III. Eligibility Information
A. Eligible Applicants
See Section I. Funding Opportunity Description, Section C. Definitions of this NOFO for a detailed description of eligible applicants.
B. Cost Sharing/Matching
There is no cost sharing/matching for this grant program.
C. Unique Entity Identifier
Applicants must be registered in the System for Award Management ( sam.gov ) and provide a unique entity identifier and continue to maintain an active SAM registration with current information as per 2 CFR part 200 (Appendix 1).
IV. Application and Scoring Information
A. Content and Form of Application
Applicants must include all required documents in their application submission. Submission of an incorrect, incomplete, inconsistent, unclear, or incorrectly formatted application package will result in the application being rejected. The application is organized into the following sections:
Section A: Background, Qualifications, Experience & Past Performance of Applicant and Any Identified Community Partners (30 Maximum Points)
VA will award points based on the background, qualifications, experience and past performance of the applicant and any community partners identified by the applicant in the suicide prevention services grant application. VA will consider whether the applicant's, and any identified community partners', background and organizational history are relevant to the program; whether the applicant, and any identified community partners, maintain organizational structures with clear lines of reporting and defined responsibilities; and whether the applicant, and any identified community partners, have a history of complying with agreements and not defaulting on financial obligations.

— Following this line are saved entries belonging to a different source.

/-- The live T_R of a fibre: 0 while it is not acquiring (SHOT_TRPER.TR_ACT). -/
def State.liveTr (s : State) (x : Nat) : Nat := if s.rd (F.SHOT_STAT.STATE x) = 0 then 0 else s.rd (F.SHOT_TRPER.TR_ACT x)

/-- The governing fibre, 2 for none; of two, the one with the longer live T_R (R233). (DEDUCED, assumption 70.) -/
def State.governs (s : State) (l : Logical) : Nat :=
  match s.fed l 0, s.fed l 1 with
  | true, true => if s.liveTr 0 < s.liveTr 1 then 1 else 0
  | true, false => 0
  | false, true => 1
  | false, false => 2

/-! ## Takeover (R562–R565) -/

def State.modLogical (s : State) (ll : Nat) (f : Logical → Logical) : State := s.setLogical ll (f (s.logical ll))

/-- LANE_STAT.FAULT codes (R304). -/
def lfResid : Nat := 1
def lfEcc2 : Nat := 2
def lfHbeat : Nat := 3
def lfShadow : Nat := 4
def lfTestFail : Nat := 5

/-- No spare lane (R578). -/
def noSpare : Nat := 0x3F

def State.spareLane (s : State) : Nat := s.rd F.HLTH_LANE.SPARE

/-- The spare stops shadowing. -/
def shadowStop (s : State) : State :=
  let n := s.spareLane
  let s1 := (s.wr F.HLTH_LANE.SHADOW 0).modLanes (fun v => { v with swap := false })
  if n < 33 then s1.wr (F.LANE_STAT.MODE n) laneSpare else s1

/-- TAKE to the spare, or the logical lane is unserved (R564). -/
def takeLane (ll : Nat) (s : State) : State :=
  let n := s.spareLane
  if n < 33 then
    ((shadowStop s).wrs [(F.LANE_STAT.MODE n, laneRestore), (F.LANE_STAT.LL n, ll), (F.HLTH_LANE.SPARE, noSpare)]).modLanes
      (fun v => { v with takes := v.takes ++ [{ lane := n, ll := ll, at_ := s.now }] })
  else
    ((s.modLogical ll (fun l => { l with unserved := some s.now, lapsed := false })).wr F.HLTH_UNSRV.LL
      (s.rd F.HLTH_UNSRV.LL ||| 2 ^ ll)).event 0x0805 .fault noUnit none 0 ll 0 0

/-- Unreleased outputs of a logical lane are discarded (R235). -/
def discardUnreleased (ll : Nat) (s : State) : State :=
  s.mapBobs (·.filter (fun r => match r.lane with
    | some (l', _, _) => ¬ (l' = ll ∧ r.st = .spec)
    | none => true))

/-- Lane `n` leaves service for its built-in test: fenced, its ports cut, and what it was doing goes to the spare (R562, R564). -/
def fenceLane (n fault : Nat) (s : State) : State :=
  let mode := s.laneMode n
  let ll := s.laneLL n
  let s1 := (s.wrs [(F.LANE_STAT.MODE n, laneFenced), (F.LANE_STAT.FAULT n, fault)]).modLanes (fun v =>
    { v with tests := v.tests.filter (·.1 ≠ n) ++ [(n, s.now)], takes := v.takes.filter (fun t => t.lane ≠ n) })
  if mode = laneActive then takeLane ll (discardUnreleased ll s1)
  else if mode = laneRestore then takeLane ll s1
  else if s.spareLane = n then (s1.wrs [(F.HLTH_LANE.SPARE, noSpare), (F.HLTH_LANE.SHADOW, 0)]).modLanes (fun v => { v with swap := false })
  else s1

/-- A lane fault is declared (R564). A lane that is off, fenced or under test has nothing to declare. (DESIGN CHOICE, assumption 69.) -/
def laneFault (n code : Nat) (s : State) : State :=
  let mode := s.laneMode n
  if mode = laneOff ∨ mode = laneFenced ∨ mode = laneTest then s
  else fenceLane n code ((s.event 0x0801 .fault (laneUnit n) none 0 (s.laneLL n) code 0).countFail (laneUnit n) code)

/-- A residue check that failed declares RESID (R295). -/
def residueCheck (n : Nat) (err : Bool) (s : State) : State := if err then laneFault n lfResid s else s

/-! ## Issue (R291, R293, R294, R297) -/

/-- What an instruction uses, for its cycles and stalls: cycles, data registers read, accumulators touched by a stalling
instruction, data registers loaded, accumulators written by a multiply. -/
structure Use where
  cyc : Nat
  reads : List Nat
  accs : List Nat
  loads : List Nat
  macs : List Nat
deriving DecidableEq, Repr

/-- Count an instruction's clocks with its stalls (R293). -/
def account (u : Use) (extra : Nat) (l : Logical) : Logical :=
  let stall := (if u.reads.any l.loaded.contains then 1 else 0) + (if u.accs.any l.macced.contains then 1 else 0)
  let n := u.cyc + stall + extra
  { l with clk := l.clk + n, busy := l.busy + n, loaded := u.loads, macced := u.macs, wait := false }

/-- The address after the instruction at `pc`, closing the loops that end there; the clocks of a back-edge outside the
loop cache; and the loops left (R293, R294). -/
def afterLoops (pc : Nat) : List Loop → Nat × Nat × List Loop
  | [] => (pc + 1, 0, [])
  | l :: t =>
    if pc = l.last then
      if 1 < l.left then (l.first, if 32 < l.last + 1 - l.first then 2 else 0, { l with left := l.left - 1 } :: t)
      else afterLoops pc t
    else (pc + 1, 0, l :: t)

/-- Trap kinds of R297, as LANE_STAT.TRAP codes (R304). -/
def trapStack : Nat := 1
def trapNest : Nat := 2
def trapPcEnd : Nat := 3
def trapORec : Nat := 4

/-- Stop the logical lane with a trap: the health event carries the PC (R297). -/
def laneTrap (ll n kind pc : Nat) (s : State) : State :=
  let l := s.logical ll
  (s.setLogical ll { l with core := { l.core with trap := kind, pc := pc }, wait := false }).event
    0x0802 .fault (laneUnit n) none 0 pc 0 0

/-- Put a lane's core back with its next address; beyond the last loaded instruction it traps with PCEND (R297). -/
def putCore (ll n pc : Nat) (l : Logical) (c : LaneCore) (s : State) : State :=
  let s1 := s.setLogical ll { l with core := { c with pc := pc }, retired := s.now }
  if pc < l.prog.length then s1 else laneTrap ll n trapPcEnd pc s1

/-- Lane n may issue the word `w`: it serves a logical lane as ACTIVE, that lane has not trapped, and the word stands at
its PC. (DEDUCED, assumption 67.) -/
def laneReady (n : Nat) (w : Word) (s : State) : Bool :=
  let l := s.logical (s.laneLL n)
  s.laneMode n == laneActive && l.core.trap == 0 && decide (l.core.pc < l.prog.length) &&
    wordAt l.prog l.core.pc == w

/-- Issue an instruction that only transforms the lane's core and falls through. -/
def issue (n : Nat) (w : Word) (u : Use) (f : Logical → LaneCore → LaneCore) (s : State) :
    Host.Outcome State Fault Refusal :=
  if laneReady n w s then
    let ll := s.laneLL n
    let l := s.logical ll
    let (pc, extra, loops) := afterLoops l.core.pc l.core.loops
    let c := f l l.core
    done (residueCheck n c.err (putCore ll n pc (account u extra l) { c with loops := loops } s))
  else done s

/-- Issue an instruction with its own effect on the machine. -/
def issueWith (n : Nat) (w : Word) (f : Nat → Logical → State → State) (s : State) : Host.Outcome State Fault Refusal :=
  if laneReady n w s then
    let ll := s.laneLL n
    done (f ll (s.logical ll) s)
  else done s

/-- The end of an instruction that falls through, with the core it leaves. -/
def fallThrough (ll n : Nat) (u : Use) (l : Logical) (c : LaneCore) (s : State) : State :=
  let (pc, extra, loops) := afterLoops c.pc c.loops
  putCore ll n pc (account u extra l) { c with loops := loops } s

/-- The end of an instruction that sets the PC itself. -/
def jumpTo (ll n pc : Nat) (u : Use) (l : Logical) (c : LaneCore) (s : State) : State :=
  putCore ll n pc (account u 0 l) c s

/-- Loops left by a taken branch: a target outside an active loop's body ends that loop and those nested in it (R292).
Loops stand innermost first. -/
def leaveLoops (tgt : Nat) : List Loop → List Loop
  | [] => []
  | l :: t =>
    let t' := leaveLoops tgt t
    if t'.length < t.length then t'
    else if tgt < l.first ∨ l.last < tgt then t' else l :: t'

/-- The instruction waits: WAIT is set and nothing else moves (R288, R293). -/
def laneWait (ll : Nat) (l : Logical) (s : State) : State := s.setLogical ll { l with wait := true }

/-! ## Checkpoints and parameters (R233, R302) -/

/-- A core with given parameters put in. -/
def putK (ks : List (Nat × Word)) (c : LaneCore) : LaneCore := { c with k := ks.foldl (fun k p => setAt k p.1 p.2) c.k }

/-- Apply the parameters of checkpoint `round`: on a replay over it those that it applied before, and staged ones at least 4 µs after the
last write (R302). (DEDUCED, assumption 70.) -/
def applyK (now round : Nat) (l : Logical) : Logical :=
  let again := (l.appliedK.filter (·.1 == round)).flatMap (·.2)
  let l := { l with core := putK again l.core }
  if l.pendK.isEmpty ∨ now < l.pendAt + 4000 then l
  else
    let kept := l.appliedK.filter (·.1 != round)
    { l with pendK := [], core := putK l.pendK l.core,
             appliedK := (kept ++ [(round, again ++ l.pendK)]).drop (kept.length + 1 - 8) }

/-- Take a checkpoint named `round`: the newest eight are held, and staged parameters apply with it (R233, R302). (DEDUCED, assumption
70.) -/
def takeCk (now round : Nat) (l : Logical) : Logical :=
  let l := applyK now round l
  { l with cks := (l.cks ++ [(⟨round, l.core⟩ : LaneCk)]).drop (l.cks.length + 1 - 8), busy := l.busy + 64 }

/-- The lane is about to read a record with these tags: a checkpoint comes first when it is the first input of a round or
later of its governing fibre (R233). (DEDUCED, assumption 70.) -/
def ckDue (gov : Nat) (tags : Two Nat) (l : Logical) : Bool :=
  decide (gov < 2) && decide (l.core.seen.at gov < tags.at gov)

/-- Take checkpoint C(round) of the governing fibre; one of the same round held from before a rollback is the same state (R233). -/
def takeC (now round : Nat) (l : Logical) : Logical := takeCk now round { l with cks := l.cks.filter (·.round != round) }

/-- A planned swap at the target's checkpoint (R568): the spare continues from it as the active lane, with claims one above
the bobbins'; the former lane runs its test. -/
def plannedSwap (ll n : Nat) (s : State) : State :=
  let spare := s.rd F.HLTH_LANE.SPARE
  if s.lanes.swap = true ∧ s.rd F.HLTH_LANE.SHLL = ll ∧ spare < 33 then
    let l := s.logical ll
    let s1 := s.wrs [(F.LANE_STAT.MODE spare, laneActive), (F.LANE_STAT.LL spare, ll), (F.LANE_STAT.MODE n, laneTest),
      (F.HLTH_LANE.SPARE, 0x3F), (F.HLTH_LANE.SHADOW, 0)]
    ((s1.modLanes (fun q => { q with swap := false, tests := s1.lanes.tests ++ [(n, s.now)] }))).setLogical ll
      { l with bumps := [0, 1, 2, 3], retired := s.now }
  else s

/-! ## Ports (R285–R289) -/

/-- Bytes of quality words, as a list of codes. -/
def qualityCodes (ns : Nat) (q : List Word) : List Nat :=
  (List.range ns).map (fun j => wordField (8 * (j % 4)) 8 (wordAt q (j / 4)))

/-- Quality codes packed four to a word (R285). -/
def packQualityFuel : Nat → List Nat → List Word
  | 0, _ => []
  | n + 1, l =>
    if l.isEmpty then []
    else w32 (l.getD 0 0 + l.getD 1 0 * 2 ^ 8 + l.getD 2 0 * 2 ^ 16 + l.getD 3 0 * 2 ^ 24) :: packQualityFuel n (l.drop 4)

def packQuality (l : List Nat) : List Word := packQualityFuel l.length l

/-- Bit `b` of a quality code. -/
def qBit (q b : Nat) : Bool := decide (q / 2 ^ b % 2 = 1)

/-- The record as a port bound to a DAS set presents it: its window of channels (R286). -/
def windowed (first count : Nat) (r : Record) : Record :=
  if r.kind = 1 ∨ r.kind = 2 then
    let base := r.h1.toNat
    let skip := first - base
    let avail := r.ns - skip
    let n := if count = 0 then avail else min count avail
    let codes := (qualityCodes r.ns (r.payload.drop r.ns)).drop skip |>.take n
    { r with ns := n, h1 := w32 first, pic := codes.any (qBit · 6), bad := codes.any (qBit · 4),
             payload := ((r.payload.drop skip).take n) ++ packQuality codes }
  else r

/-- Header word H0 of a record (R285). -/
def headerWord (r : Record) : Word :=
  w32 (r.kind * 2 ^ 28 + r.fibre * 2 ^ 27 + (if r.pic then 2 ^ 26 else 0) + (if r.bad then 2 ^ 25 else 0) + r.ns)

/-- Sample words of a record: every payload word of KIND 0x1 to 0x3 before the quality words (R285, R287). -/
def sampleCount (r : Record) : Nat := if r.kind = 1 ∨ r.kind = 2 ∨ r.kind = 3 then r.ns else 0

/-- The next record a lane port may read: KIND 0x1 to 0x5 only (R285). -/
def laneNext (v : Bobbin) (pos : Nat) : Option Stored :=
  v.recs.find? (fun r => decide (pos ≤ r.idx) && decide (1 ≤ r.data.kind ∧ r.data.kind ≤ 5))

/-- The fibre and set whose records a bobbin takes (R437). -/
def State.bobSet (s : State) (b : Nat) : Option (Nat × Nat) :=
  [(0, 0), (0, 1), (1, 0), (1, 1)].find? (fun p => s.setBobbin p.1 p.2 == some b)

/-- Port k's window of channels (R286). -/
def Logical.winFirst (l : Logical) (k : Nat) : Nat := wordField 0 19 (wordAt l.inCfg (4 * k + 1))
def Logical.winCount (l : Logical) (k : Nat) : Nat := wordField 0 19 (wordAt l.inCfg (4 * k + 2))

/-- The samples of an output instant that lie in a window; a count of 0 takes all from its first channel (R308). -/
def inWindow (first count : Nat) (l : List SetSample) : List SetSample :=
  l.filter (fun p => decide (first ≤ p.chan ∧ (count = 0 ∨ p.chan < first + count)))

/-- A set of samples is readable 64 FAB clocks after the last left its chain (R286). -/
def setReady (now : Nat) (l : List SetSample) : Bool := l.all (fun p => decide (p.left + 160 ≤ now))

/-- The youngest shot of an output instant's samples: its round plus one (R256). -/
def Gather.born (g : Gather) : Nat := (g.samples.map (·.born)).foldl max 0

/-- The record of an output instant's samples (R255, R256, R285). -/
def setRecord (x j : Nat) (g : Gather) : Record :=
  let vals := g.samples.map (fun p => w32I p.value)
  let codes := g.samples.map (·.q)
  { kind := j + 1, fibre := x, pic := codes.any (qBit · 6), bad := codes.any (qBit · 4), ns := g.samples.length, h1 := 0,
    h2 := w32 (g.label / 65536), h3 := w32 (g.born - 1), payload := vals ++ packQuality codes, label := g.label / 65536,
    born := g.born }

/-- The record that waits for a port at `pos` before its set's record is complete: the window's channels have all left the chain
(R286). Output instants are counted on from the bobbin's next place. (DEDUCED, assumption 97.) -/
def State.earlyRecord (s : State) (x j b pos first count : Nat) : Option Stored :=
  let open_ := ((s.commit.at x).sets.at j).open_.filter (!·.written)
  let k := pos - (s.bob b).next
  match (open_.filter (fun g => (open_.filter (fun q => decide (q.instant < g.instant))).length = k)).head? with
  | none => none
  | some g =>
    let l := inWindow first count g.samples
    let nch := s.rd (F.SHOT_GSTAT.NCH_ACT x)
    let need := (if count = 0 then nch else min nch (first + count)) - first
    if 0 < need ∧ l.length = need ∧ setReady s.now l = true then
      let r := setRecord x j { g with samples := l }
      some { idx := max pos (s.bob b).next, data := { r with h1 := w32 first }, pages := 0, frames := [], st := .spec,
             tags := tagOf x (r.born - 1), lane := none, freed := 0, tb := 0 }
    else none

Staff qualifications includes determining whether the applicant's staff, and any identified community partners' staff, have experience providing services to, or coordinating services for, eligible individuals and their families as well as experience administering programs similar to SSG Fox SPGP.
Organizational qualifications and past performance, including experience with Veteran services, will be considered. VA will score this criterion based on whether the applicant, and any identified community partners, have organizational experience: (i) Providing suicide prevention services to, or coordinating suicide prevention services for, eligible individuals and their families; (ii) coordinating such services for eligible individuals and their families among multiple organizations and Federal, state, local, and tribal governmental entities; (iii) administering a program similar in type and scale to SSG Fox SPGP to eligible individuals and their families; and (iv) working with Veterans and their families.
Section B: Program Concept & Suicide Prevention Services Plan (30 Maximum Points)
VA will award points based on the applicant's program, concept and suicide prevention services plan, as demonstrated by the need for the program; outreach and screening plan; program concept; program implementation timeline; coordination with VA; ability to meet VA's requirements, goals and objectives for SSG Fox SPGP; and capacity to undertake the program.
The need for the program will be scored based on whether the applicant has shown a need amongst eligible individuals and their families in the area where the program will be based and whether the applicant demonstrates an understanding of the unique needs for suicide prevention services of eligible individuals and their families.
The outreach and screening plan will be scored based on whether the applicant has a feasible plan for outreach and referral to identify and assist individuals and their families that may be eligible for suicide prevention services and are most in need of suicide prevention services, a feasible plan to process and receive participant referrals and a feasible plan to assess and accommodate the needs of incoming participants.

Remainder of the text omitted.